** What to work on **
Below are the records; give again exactly the lines that run from the one with "let gid := g.gid" through the last line.

(Saved entries)

/-! ## Accumulator pairs (R181) -/

/-- Whether a group holds pair `p`. -/
def Core.holdsPair (c : Core) (gid p : Nat) : Bool :=
  match c.pairs[p]? with | some q => q.owner = gid && !q.released | none => false

/-- The pair of that number. -/
def Core.pair (c : Core) (p : Nat) : AccPair := c.pairs.getD p AccPair.free

/-- Update a pair. -/
def Core.updPair (c : Core) (p : Nat) (f : AccPair → AccPair) : Core := { c with pairs := c.pairs.modify p f }

/-- Pairs that the working banks of a queued command name, by the formats that the commands before it leave: those of its follow-on too until that
has drained (R181). -/
def State.namedPairs (s : State) (j : Job) : List Nat :=
  let p := s.projBefore j
  let pm := s.pairNo j.gid
  let own := match j.kind with
    | .mmac acc mask _ _ => p.outPairs pm acc mask
    | .accz pair _ => [pair]
    | _ => []
  own ++ (match j.fo with
    | some w => if j.foDone then [] else
        (let q := match j.kind with
          | .copy _ dst _ _ _ _ fmt _ _ => p.load dst.space fmt j.gid
          | _ => p
         q.outPairs pm (litAcc w) (litMask w))
    | none => [])

/-- Quiescence of a pair with respect to the commands numbered below `bound` (R181). -/
def State.quiescent (s : State) (p bound : Nat) : Bool :=
  s.core.jobs.all (fun j => decide (bound ≤ j.id) || !((s.namedPairs j).contains p)) && (s.core.pair p).holds.all (fun h => decide (bound ≤ h))

/-- Copy a pair's banks to the group's undo log before the phase's first write to it, and note which of them it writes (R119, R193, R336). -/
def Group.saveBank (g : Group) (n : Nat) (p : AccPair) (working visible : Bool) : Group :=
  if g.undoBanks.any (fun u => u.pair = n) then
    { g with undoBanks := g.undoBanks.map (fun u => if u.pair = n then { u with working := u.working || working, visible := u.visible || visible } else u) }
  else { g with undoBanks := { pair := n, owner := p.owner, wForm := p.working.form, wCells := p.working.cells, vForm := p.visible.form,
                               vCells := p.visible.cells, sat := p.sat, working := working, visible := visible } :: g.undoBanks }

/-- Update a pair of the checked-out core for group `gid`, its undo copy first (R119); `working` and `visible` say which banks are written. -/
def State.writePair (gid n : Nat) (working visible : Bool) (f : AccPair → AccPair) (s : State) : State :=
  let s1 := s.updGroup gid (fun g => g.saveBank n (s.core.pair n) working visible)
  { s1 with core := s1.core.updPair n f }

/-- Element of a bank. -/
def Bank.get (b : Bank) (i : Nat) : BitVec 48 := (lookup i b.cells).getD 0

/-- Exchange the banks of a pair with their forms (R199). -/
def AccPair.swap (p : AccPair) : AccPair := { p with working := p.visible, visible := p.working }

/-- Exchange the banks of pair `n` for group `gid`: what the phase has written moves with them (R119, R199). -/
def State.swapPair (gid n : Nat) (s : State) : State :=
  (s.writePair gid n false false AccPair.swap).updGroup gid (fun g =>
    { g with undoBanks := g.undoBanks.map (fun u => if u.pair = n then { u with working := u.visible, visible := u.working } else u) })

/-- Zero the working bank, and with `both` the visible one; SAT is cleared (R199). -/
def AccPair.clear (p : AccPair) (both : Bool) : AccPair :=
  { p with working := ⟨0, []⟩, visible := if both then ⟨0, []⟩ else p.visible, sat := false }

/-! ## Checks of an `mmac` (R179, R191, R198) -/

/-- Refusal codes of an `mmac` of a group against a projected state. -/
def mmacCodes (c : Core) (p : Proj) (g : Group) (acc mask : Nat) (zero : Bool) : List Nat :=
  let gid := g.gid
  let ms := maskList mask
  let fm := fun m => (p.macros.getD m (none, 0)).1
  let cl := fun m => (p.macros.getD m (none, 0)).2
  let bf := p.bfmt mask
  let outs := if bf.isSome then p.outPairs id acc mask else []
  let held := fun q => c.holdsPair gid (g.pairNo q)
  (if !held acc || outs.any (fun q => decide (q ≤ 7) && !held q) then [1] else [])
    ++ (if outs.any (fun q => decide (7 < q)) then [2] else [])
    ++ (if ms.any (fun m => (fm m).isNone || !(cl m = 0 || cl m = gid)) then [3] else [])
    ++ (if ms.any (fun m => fm m ≠ bf)
          || (match bf, p.row.1 with | some b, some a => !accepts b a | _, _ => false)
          || (match bf with
              | some b => !zero && outs.any (fun q => held q && !(p.forms.getD (g.pairNo q) 0 = 0 || p.forms.getD (g.pairNo q) 0 = formOfFmt b))
              | none => false) then [4] else [])
    ++ (if p.row.1.isNone || !(p.row.2 = 0 || p.row.2 = gid) then [5] else [])
    ++ (if ms.isEmpty then [0xD] else [])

** Problem solution **
  let gid := g.gid
  let ms := maskList mask
  let fm := fun m => (p.macros.getD m (none, 0)).1
  let cl := fun m => (p.macros.getD m (none, 0)).2
  let bf := p.bfmt mask
  let outs := if bf.isSome then p.outPairs id acc mask else []
  let held := fun q => c.holdsPair gid (g.pairNo q)
  (if !held acc || outs.any (fun q => decide (q ≤ 7) && !held q) then [1] else [])
    ++ (if outs.any (fun q => decide (7 < q)) then [2] else [])
    ++ (if ms.any (fun m => (fm m).isNone || !(cl m = 0 || cl m = gid)) then [3] else [])
    ++ (if ms.any (fun m => fm m ≠ bf)
          || (match bf, p.row.1 with | some b, some a => !accepts b a | _, _ => false)
          || (match bf with
              | some b => !zero && outs.any (fun q => held q && !(p.forms.getD (g.pairNo q) 0 = 0 || p.forms.getD (g.pairNo q) 0 = formOfFmt b))
              | none => false) then [4] else [])
    ++ (if p.row.1.isNone || !(p.row.2 = 0 || p.row.2 = gid) then [5] else [])
    ++ (if ms.isEmpty then [0xD] else [])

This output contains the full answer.